In their research, the Rameys conclude that moms and dads are choosing to do this because of their children’s competition for college. “The number of college-bound students has surged in recent years, coincident with the rise in time spent on childcare,” the Rameys wrote in their abstract. “The resulting ‘cohort crowding’ has led parents to compete more aggressively for college slots by spending increasing amounts of time on college preparation.”
The increase in childcare time occurred for these parents not when their children were infants and toddlers; it happened when their kids got older. The researchers also found that these parents spent most of their time coordinating and transporting their children to various activities.
In their paper, the Rameys used previous research to show how parents of different education levels allow their children to spend their free time. Children of less-educated parents play with friends and relatives in the neighborhood, often unsupervised, they noted. They referred to this as “the natural development” approach. Then there’s a “concerted cultivation approach” used by more-educated parents. The latter requires a lot of parental involvement. Quoting an ethnographic study called “Unequal Childhoods,” the researchers described what happens when families take the concerted cultivation approach to raising children: “Children’s activities create substantial work for their parents. Parents fill out enrollment forms, write checks, call to arrange car pools, wash uniforms, drive children to events, and make refreshments…. Simply getting ready for an activity – collecting the equipment, organizing the children, loading the car – can be exhausting…, in addition to the labor of preparing, there is the labor of watching.
“In sum, it appears that college-educated parents with children age 5 or over spend a good deal of their time on education and children’s activities,” the Rameys wrote.

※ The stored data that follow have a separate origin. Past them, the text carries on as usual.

-- ==== Sys2Proof/Machine/ExecLink.lean ====
section
/-! DEFINITION. The meanings of the commands of 04 Gate satellites and LV leg drivers: frames: one per row of the table. -/

namespace Sys2Proof.Machine

/-- TIME_FRAME (R112): A satellite receives a TIME frame and corrects its copy of module time. -/
def execTimeFrame (l : Fin 60) (f : BitVec 40) (s : State) : Host.Outcome State Fault Refusal :=
  .next (onDown s l f 0 fun s => takeTime s l (bodyBits f 31 8))

/-- EDGE_FRAME (R113): A satellite receives an EDGE frame and schedules it, after its sequence and lateness checks. -/
def execEdgeFrame (n : Fin 48) (f : BitVec 40) (s : State) : Host.Outcome State Fault Refusal :=
  .next (onDown s n f 1 fun s => takeEdge s n f)

/-- TRANSITION_FRAME (R132): An LV leg driver receives a TRANSITION frame and schedules the off-edge and the delayed on-edge. -/
def execTransitionFrame (k : Fin 12) (f : BitVec 40) (s : State) : Host.Outcome State Fault Refusal :=
  .next (onDown s (48 + k) f 1 fun s => takeTransition s (48 + k) f)

/-- CUT_FRAME (R109): A satellite or driver receives a CUT frame, turns off through its off path and cancels its pending
on-edges. -/
def execCutFrame (l : Fin 60) (f : BitVec 40) (s : State) : Host.Outcome State Fault Refusal :=
  .next (onDown s l f 2 fun s => takeCut s l)

/-- DTSET_FRAME (R132): An LV leg driver receives a DTSET frame and takes the dead time for later transitions. -/
def execDtsetFrame (k : Fin 12) (f : BitVec 40) (s : State) : Host.Outcome State Fault Refusal :=
  .next (onDown s (48 + k) f 3 fun s => takeDtset s (48 + k) f)

/-- CFG_WR_FRAME (R109): A satellite or driver receives a CFG_WR frame and writes its configuration. -/
def execCfgWrFrame (l : Fin 60) (f : BitVec 40) (s : State) : Host.Outcome State Fault Refusal :=
  .next (onDown s l f 4 fun s => takeCfgWr s l f)

/-- CFG_RD_FRAME (R109): A satellite or driver receives a CFG_RD frame and answers with CFG_DATA. -/
def execCfgRdFrame (l : Fin 60) (f : BitVec 40) (s : State) : Host.Outcome State Fault Refusal :=
  .next (onDown s l f 5 fun s => takeCfgRd s l f)

/-- CLEAR_FRAME (R121): A satellite receives CLEAR and accepts or refuses the clear of its fault latch in an ALIVE answer. -/
def execClearFrame (l : Fin 60) (f : BitVec 40) (s : State) : Host.Outcome State Fault Refusal :=
  .next (onDown s l f 6 fun s => takeClear s l)

/-- CAL_FRAME (R114): A satellite receives a CAL frame and answers with CAL_ECHO. -/
def execCalFrame (l : Fin 60) (f : BitVec 40) (s : State) : Host.Outcome State Fault Refusal :=
  .next (onDown s l f 7 fun s => s.up l 6 0)

/-- RESUME_FRAME (R124): A channel in ARMED receives RESUME and enters RUN. -/
def execResumeFrame (l : Fin 60) (f : BitVec 40) (s : State) : Host.Outcome State Fault Refusal :=
  .next (onDown s l f 8 fun s => takeResume s l)

/-- IDENT_REQ_FRAME (R109): A satellite receives IDENT_REQ and answers with two IDENT frames. -/
def execIdentReqFrame (l : Fin 60) (f : BitVec 40) (s : State) : Host.Outcome State Fault Refusal :=
  .next (onDown s l f 9 fun s => takeIdentReq s l)

/-- ALIVE_FRAME (R110): Island 32 receives ALIVE and updates the state, the latch and the permit report of the channel. -/
def execAliveFrame (l : Fin 60) (f : BitVec 40) (s : State) : Host.Outcome State Fault Refusal :=
  .next (settle s (onUp s l f 0 fun s => takeAlive s l f))

/-- TREPORT_FRAME (R90): Island 32 receives a transition report for the next dead-time step. -/
def execTreportFrame (l : Fin 60) (f : BitVec 40) (s : State) : Host.Outcome State Fault Refusal :=
  .next (onUp s l f 1 fun s => takeTreport s l f)

/-- FAULT_FRAME (R122): Island 32 receives FAULT, makes the fault summary active and delivers the report to the Saggar. -/
def execFaultFrame (l : Fin 60) (f : BitVec 40) (s : State) : Host.Outcome State Fault Refusal :=
  .next (settle s (onUp s l f 2 fun s => faultArrives s l f))

/-- CFG_DATA_FRAME (R110): Island 32 receives CFG_DATA in answer to a read. -/
def execCfgDataFrame (l : Fin 60) (f : BitVec 40) (s : State) : Host.Outcome State Fault Refusal :=
  .next (onUp s l f 3 fun s => takeCfgData s l f)

/-- MEAS_FRAME (R129): Island 32 receives an NTC, die temperature or baseline measurement with its sample time. -/
def execMeasFrame (l : Fin 60) (f : BitVec 40) (s : State) : Host.Outcome State Fault Refusal :=
  .next (dozeWake s (onUp s l f 4 fun s => measSample s l f))

/-- XREFUSE_FRAME (R94): Island 32 receives a cross-link refusal, sets XLINK_REFUSE and reissues a consistent edge set. -/
def execXrefuseFrame (l : Fin 60) (f : BitVec 40) (s : State) : Host.Outcome State Fault Refusal :=
  .next (onUp s l f 5 fun s => takeXrefuse s l f)

/-- CAL_ECHO_FRAME (R114): Island 32 receives CAL_ECHO and takes the round-trip time. -/
def execCalEchoFrame (l : Fin 60) (f : BitVec 40) (roundTrip : Nat) (s : State) : Host.Outcome State Fault Refusal :=
  .next (onUp s l f 6 fun s => takeCalEcho s l roundTrip)

/-- IDENT_FRAME (R110): Island 32 receives one half of a satellite identity. -/
def execIdentFrame (l : Fin 60) (f : BitVec 40) (s : State) : Host.Outcome State Fault Refusal :=
  .next (onUp s l f 7 fun s => takeIdent s l f)

/-- DOWN_LINK_IDLE (R111): The down direction of a link is idle for 1 µs and island 32 sends a TIME frame. -/
def execDownLinkIdle (l : Fin 60) (s : State) : Host.Outcome State Fault Refusal :=
  .next (downIdle s l)

/-- UP_LINK_IDLE (R111): The up direction is idle for 1 µs and the satellite or driver sends ALIVE. -/
def execUpLinkIdle (l : Fin 60) (s : State) : Host.Outcome State Fault Refusal :=
  .next (upIdle s l)

/-- DOWN_LINK_SILENT (R111): A satellite sees no valid frame for 2 µs and applies its orphan policy. -/
def execDownLinkSilent (l : Fin 60) (s : State) : Host.Outcome State Fault Refusal :=
  .next (downSilent s l)

/-- UP_LINK_SILENT (R111): Island 32 sees no valid up frame for 2 µs on a link. -/
def execUpLinkSilent (l : Fin 60) (s : State) : Host.Outcome State Fault Refusal :=
  .next (upSilent s l)

/-- LINK_CALIBRATION (R116): Every 10 ms island 32 recalibrates a link and moves its applied delay by at most 1 tap, or sets
CAL_JUMP. -/
def execLinkCalibration (l : Fin 60) (roundTrip : Nat) (s : State) : Host.Outcome State Fault Refusal :=
  .next (dozeWake s (linkCalibration s l roundTrip))

end Sys2Proof.Machine
end

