/-- R411 with the rules of the functions it names. -/
def Obligations.HostOpcodesOfTheFunctions : Prop :=
  ∀ (s : State) (r : Fin 32) (q : Word) (a : List Byte) (m : Fin 4) (g : Fin 12) (e : Fin 32) (j : Fin 2), s.quiet = true →
    (s.hostCmd r q.toNat 0x10 a → argNum a 0 1 = m.val → ∃ u, exec (.torqueSp r q) s = .next u ∧ u.ended r q.toNat s.mtime .OK none ∧
      u.word (trcTsp m) = BitVec.ofNat 36 (argNum a 4 5) ∧ (u.slotOf m).tspAt = s.mtime ∧ u.word (trcSsp m) = s.word (trcSsp m)) ∧
    (s.hostCmd r q.toNat 0x11 a → argNum a 0 1 = m.val → ∃ u, exec (.speedSp r q) s = .next u ∧ u.ended r q.toNat s.mtime .OK none ∧
      u.word (trcSsp m) = BitVec.ofNat 36 (argNum a 4 5) ∧ (u.slotOf m).sspAt = s.mtime ∧ u.word (trcTsp m) = s.word (trcTsp m)) ∧
    (s.hostCmd r q.toNat 0x12 a → argNum a 0 1 = m.val → ∃ u, exec (.torqueLim r q) s = .next u ∧ u.ended r q.toNat s.mtime .OK none ∧
      u.word (trcTmot m) = BitVec.ofNat 36 (argNum a 4 5) ∧ u.word (trcTgen m) = BitVec.ofNat 36 (argNum a 9 5)) ∧
    (s.allUp = true →
      (s.hostCmd r q.toNat 0x13 a → argNum a 0 1 = m.val → ∃ u, exec (.actSpeedSp r q) s = .next (settle s u) ∧ u.ended r q.toNat s.mtime .OK none ∧
        u.fld (ACT_SP_SPEED m) = argNum a 2 2) ∧
      (s.hostCmd r q.toNat 0x14 a → argNum a 0 1 = m.val → (argNum a 2 2 = 0 → ∃ u, exec (.voutSp r q) s = .next (settle s u) ∧
          u.ended r q.toNat s.mtime .CNV_RANGE none ∧ u.fld (CNV_C_VSET_VOUT_SET m) = s.fld (CNV_C_VSET_VOUT_SET m)) ∧
        (argNum a 2 2 ≠ 0 → ∃ u, exec (.voutSp r q) s = .next (settle s u) ∧ u.ended r q.toNat s.mtime .OK none ∧
          u.fld (CNV_C_VSET_VOUT_SET m) = argNum a 2 2)) ∧
      (s.hostCmd r q.toNat 0x15 a → (9200 < argNum a 2 2 → ∃ u, exec (.chargeSp r q) s = .next (settle s u) ∧ u.ended r q.toNat s.mtime .CHG_RANGE none ∧
          u.fld CHG_SET_I_SET = s.fld CHG_SET_I_SET ∧ u.fld CHG_SET_V_LIM = s.fld CHG_SET_V_LIM) ∧
        (argNum a 2 2 ≤ 9200 → ∃ u, exec (.chargeSp r q) s = .next (settle s u) ∧ u.ended r q.toNat s.mtime .OK none ∧
          u.fld CHG_SET_I_SET = argNum a 0 2 ∧ u.fld CHG_SET_V_LIM = argNum a 2 2)) ∧
      (s.hostCmd r q.toNat 0x16 a → ∃ u, exec (.exportSp r q) s = .next (settle s u) ∧ u.ended r q.toNat s.mtime .OK none ∧
        u.fld CHG_EXP_EXP_V = argNum a 0 2 ∧ u.fld CHG_EXP_EXP_I = argNum a 2 2) ∧
      (s.hostCmd r q.toNat 0x17 a → 1 ≤ s.fld CHG_BST_ACC_RAMP → s.fld CHG_BST_ACC_RAMP ≤ 100 → ∃ u, exec (.accessorySp r q) s = .next (settle s u) ∧
        u.ended r q.toNat s.mtime .OK none ∧ u.fld CHG_BST_ACC_V = argNum a 0 2 % 2 ^ 14 ∧ u.fld CHG_BST_ACC_RAMP = s.fld CHG_BST_ACC_RAMP)) ∧
    (s.hostCmd r q.toNat 0x20 a → argNum a 0 1 = g.val →
      (argNum a 1 1 = 1 → startStatus (s.putAll [(PWM_GRP_T0_LO g, argNum a 8 4), (PWM_GRP_T0_HI g, argNum a 12 4)]) g ≠ .OK →
        ∃ u, exec (.groupRun r q) s = .next u ∧ u.t0Of g = s.t0Of g ∧ u.fld (PWM_GRP_STAT_STATE g) = s.fld (PWM_GRP_STAT_STATE g) ∧
          u.ended r q.toNat s.mtime (startStatus (s.putAll [(PWM_GRP_T0_LO g, argNum a 8 4), (PWM_GRP_T0_HI g, argNum a 12 4)]) g) none) ∧
      (argNum a 1 1 = 1 → s.follows g = false → startStatus (s.putAll [(PWM_GRP_T0_LO g, argNum a 8 4), (PWM_GRP_T0_HI g, argNum a 12 4)]) g = .OK →
        ∃ u, exec (.groupRun r q) s = .next (settle s u) ∧ u.ended r q.toNat s.mtime .OK none ∧ u.t0Of g = argNum a 12 4 * 2 ^ 32 + argNum a 8 4 ∧
          u.stopped g = false) ∧
      (argNum a 1 1 = 2 → s.running g = true → ∃ u, exec (.groupRun r q) s = .next u ∧ (u.grpOf g).stopPending = true ∧ u.running g = true ∧
        u.awaits (.groupStop g) r q.toNat) ∧
      (argNum a 1 1 = 2 → s.running g = false → ∃ u, exec (.groupRun r q) s = .next u ∧ u.ended r q.toNat s.mtime .OK none ∧
        u.fld (PWM_GRP_STAT_HELD g) = 0 ∧ u.fld (PWM_GRP_STAT_STATE g) = s.fld (PWM_GRP_STAT_STATE g))) ∧
    (s.hostCmd r q.toNat 0x21 a → argNum a 0 1 = g.val → (activeSources s g = [] → ∃ u, exec (.tripClear r q) s = .next u ∧
        u.ended r q.toNat s.mtime .OK none ∧ u.fld (PWM_GRP_TRIP_TRIP_EVT g) = 0 ∧ u.fld (PWM_GRP_STAT_CLR_RESULT g) = 1) ∧
      (activeSources s g ≠ [] → ∃ u, exec (.tripClear r q) s = .next u ∧ u.ended r q.toNat s.mtime .TRIP_ASSERTED none ∧
        u.fld (PWM_GRP_TRIP_TRIP_EVT g) = s.fld (PWM_GRP_TRIP_TRIP_EVT g) ∧ u.fld (PWM_GRP_STAT_CLR_RESULT g) = 2)) ∧
    (s.hostCmd r q.toNat 0x22 a → argNum a 0 1 = e.val →
      (argNum a 1 1 = 1 → s.fld (LE_STAT_STATE e) ≠ 0 → ∃ u, exec (.engineCmd r q) s = .next u ∧ u.ended r q.toNat s.mtime .LE_BUSY none ∧
        u.fld (LE_STAT_STATE e) = s.fld (LE_STAT_STATE e)) ∧
      (argNum a 1 1 = 1 → s.fld (LE_STAT_STATE e) = 0 → (s.fld PWR_RET_LOST_LO_BANKS).testBit (24 + e.val / 4) = false →
        ∃ u, exec (.engineCmd r q) s = .next u ∧ u.fld (LE_STAT_STATE e) = 1 ∧ u.awaits (.engineArm e) r q.toNat) ∧
      (argNum a 1 1 = 2 ∨ argNum a 1 1 = 3 → s.fld (LE_STAT_STATE e) = 0 → ∃ u, exec (.engineCmd r q) s = .next u ∧
        u.ended r q.toNat s.mtime .OK none ∧ u.fld (LE_STAT_STATE e) = 0 ∧ u.eng = s.eng) ∧
      (argNum a 1 1 = 2 → s.fld (LE_STAT_STATE e) = 3 → ∃ u, exec (.engineCmd r q) s = .next u ∧ (u.engOf e).disarm = true ∧
        u.fld (LE_STAT_STATE e) = 3 ∧ u.awaits (.engineOff e) r q.toNat) ∧
      (argNum a 1 1 = 3 → s.fld (LE_STAT_STATE e) ≠ 0 → ∃ u, exec (.engineCmd r q) s = .next u ∧ u.ended r q.toNat s.mtime .OK none ∧
        u.fld (LE_STAT_STATE e) = 0) ∧
      (argNum a 1 1 = 4 → s.fld (LE_STAT_STATE e) = 0 → s.flag (LE_STAT_SWAP_PEND e) = false → ∃ u, exec (.engineCmd r q) s = .next u ∧
        u.ended r q.toNat s.mtime .OK none ∧ u.fld (LE_STAT_BANK e) = 1 - s.fld (LE_STAT_BANK e)) ∧
      (argNum a 1 1 = 4 → s.fld (LE_STAT_STATE e) ≠ 0 → ∃ u, exec (.engineCmd r q) s = .next u ∧ u.fld (LE_STAT_SWAP_PEND e) = 1 ∧
        u.fld (LE_STAT_BANK e) = s.fld (LE_STAT_BANK e) ∧ u.awaits (.engineSwap e) r q.toNat)) ∧
    (∀ l : Fin 60, s.hostCmd r q.toNat 0x23 a → (if argNum a 0 1 < 48 then argNum a 0 1 else argNum a 0 1 - 16) = l.val →
      (s.linkFitted l = false → ∃ u, exec (.satClear r q) s = .next u ∧ u.ended r q.toNat s.mtime .LEG_ABSENT none ∧ u.lk = s.lk ∧ u.out = s.out) ∧
      (s.linkFitted l = true → (s.lkOf l).lost = true → (s.lkOf l).goodUp < 4 → ∃ u, exec (.satClear r q) s = .next u ∧
        u.ended r q.toNat s.mtime .FAULT_PERSISTS none ∧ u.lk = s.lk ∧ u.out = s.out) ∧
      (s.linkFitted l = true → (s.lkOf l).lost = false ∨ 4 ≤ (s.lkOf l).goodUp → ∃ u, exec (.satClear r q) s = .next u ∧
        (u.lkOf l).clearWait = true ∧ u.awaits (.satClear l) r q.toNat)) ∧
    (s.hostCmd r q.toNat 0x24 a → argNum a 0 1 = j.val →
      (s.flag (TRC_DL_CFG_CHOP_EN j) = false ∨ s.flag (TRC_DL_STAT_CHOP_AVAIL j) = true → ∃ u, exec (.chopClear r q) s = .next u ∧
        u.ended r q.toNat s.mtime .OK none ∧ u.fld (TRC_DL_STAT_CLR_RESULT j) = 1) ∧
      (s.flag (TRC_DL_CFG_CHOP_EN j) = true → s.flag (TRC_DL_STAT_CHOP_AVAIL j) = false → s.fld (TRC_DL_STAT_CHOP_CAUSE j) ≠ 2 → chopCause s j ≠ 0 →
        ∃ u, exec (.chopClear r q) s = .next u ∧ u.ended r q.toNat s.mtime .CHOP_FAULT_PERSISTS none ∧ u.fld (TRC_DL_STAT_CLR_RESULT j) = 2 ∧
          u.flag (TRC_DL_STAT_CHOP_AVAIL j) = false)) ∧
    (s.hostCmd r q.toNat 0x25 a → argNum a 0 1 = m.val →
      (argNum a 1 1 = 1 → actState s m ≠ 1 → ∃ u, exec (.actCmd r q) s = .next u ∧ u.ended r q.toNat s.mtime .ACT_BUSY none ∧ actState u m = actState s m) ∧
      (argNum a 1 1 = 1 → actState s m = 1 → s.running (actGroup s m) = false → ∃ u, exec (.actCmd r q) s = .next u ∧
        u.ended r q.toNat s.mtime .ACT_GROUP_STOPPED none ∧ actState u m = 1) ∧
      (argNum a 1 1 = 1 → actState s m = 1 → s.running (actGroup s m) = true → ∃ u, exec (.actCmd r q) s = .next (settle s u) ∧ actState u m = 2 ∧
        u.awaits (.actRun m) r q.toNat) ∧
      (argNum a 1 1 = 2 → actState s m = 4 → ∃ u, exec (.actCmd r q) s = .next (settle s u) ∧ actState u m = 5 ∧ u.awaits (.actIdle m) r q.toNat) ∧
      (argNum a 1 1 = 2 ∨ argNum a 1 1 = 3 → actState s m = 1 → ∃ u, exec (.actCmd r q) s = .next u ∧ u.ended r q.toNat s.mtime .OK none ∧ actState u m = 1) ∧
      (argNum a 1 1 = 4 → actState s m ≠ 9 → ∃ u, exec (.actCmd r q) s = .next u ∧ u.ended r q.toNat s.mtime .OK none ∧
        u.fld (ACT_STAT_CLR_RESULT m) = 1 ∧ actState u m = actState s m)) ∧
    (s.hostCmd r q.toNat 0x26 a → argNum a 0 1 = m.val →
      (argNum a 1 1 = 1 → cnvState s m ≠ 1 → ∃ u, exec (.cnvCmd r q) s = .next u ∧ u.ended r q.toNat s.mtime .CNV_BUSY none ∧ cnvState u m = cnvState s m) ∧
      (argNum a 1 1 = 1 → cnvState s m = 1 → s.running (cnvGroup s m) = false → ∃ u, exec (.cnvCmd r q) s = .next u ∧
        u.ended r q.toNat s.mtime .CNV_GROUP_STOPPED none ∧ cnvState u m = 1) ∧
      (argNum a 1 1 = 1 → cnvState s m = 1 → s.running (cnvGroup s m) = true → ∃ u, exec (.cnvCmd r q) s = .next u ∧ cnvState u m = 2 ∧
        u.awaits (.cnvStart m) r q.toNat) ∧
      (argNum a 1 1 = 2 → cnvState s m = 1 → ∃ u, exec (.cnvCmd r q) s = .next u ∧ u.ended r q.toNat s.mtime .OK none ∧ cnvState u m = 1) ∧
      (argNum a 1 1 = 2 → 2 ≤ cnvState s m → cnvState s m ≤ 4 → ∃ u, exec (.cnvCmd r q) s = .next u ∧ u.ended r q.toNat s.mtime .OK none ∧ cnvState u m = 1) ∧
      (argNum a 1 1 = 3 → cnvState s m ≠ 5 → ∃ u, exec (.cnvCmd r q) s = .next u ∧ u.ended r q.toNat s.mtime .CNV_BUSY none ∧
        u.fld (CNV_C_STAT_CLR_RESULT m) = s.fld (CNV_C_STAT_CLR_RESULT m) ∧ cnvState u m = cnvState s m) ∧
      (argNum a 1 1 = 3 → cnvState s m = 5 → cnvLatched s m = false → s.running (cnvGroup s m) = true → ∃ u, exec (.cnvCmd r q) s = .next u ∧
        u.ended r q.toNat s.mtime .OK none ∧ u.fld (CNV_C_STAT_CLR_RESULT m) = 1 ∧ cnvState u m = 1))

I reflected on this study as I sat at my desk making plans for my son’s involvement in T-ball, America’s Kids Run and other upcoming events and activities. Which leads me to ask: How much time do you spend on your child’s education and recreational activities? What are your thoughts on the “natural development” approach in comparison to the “concerted cultivation” approach to raising children? Is one really better than the other? Is there value in providing our kids more unsupervised free time?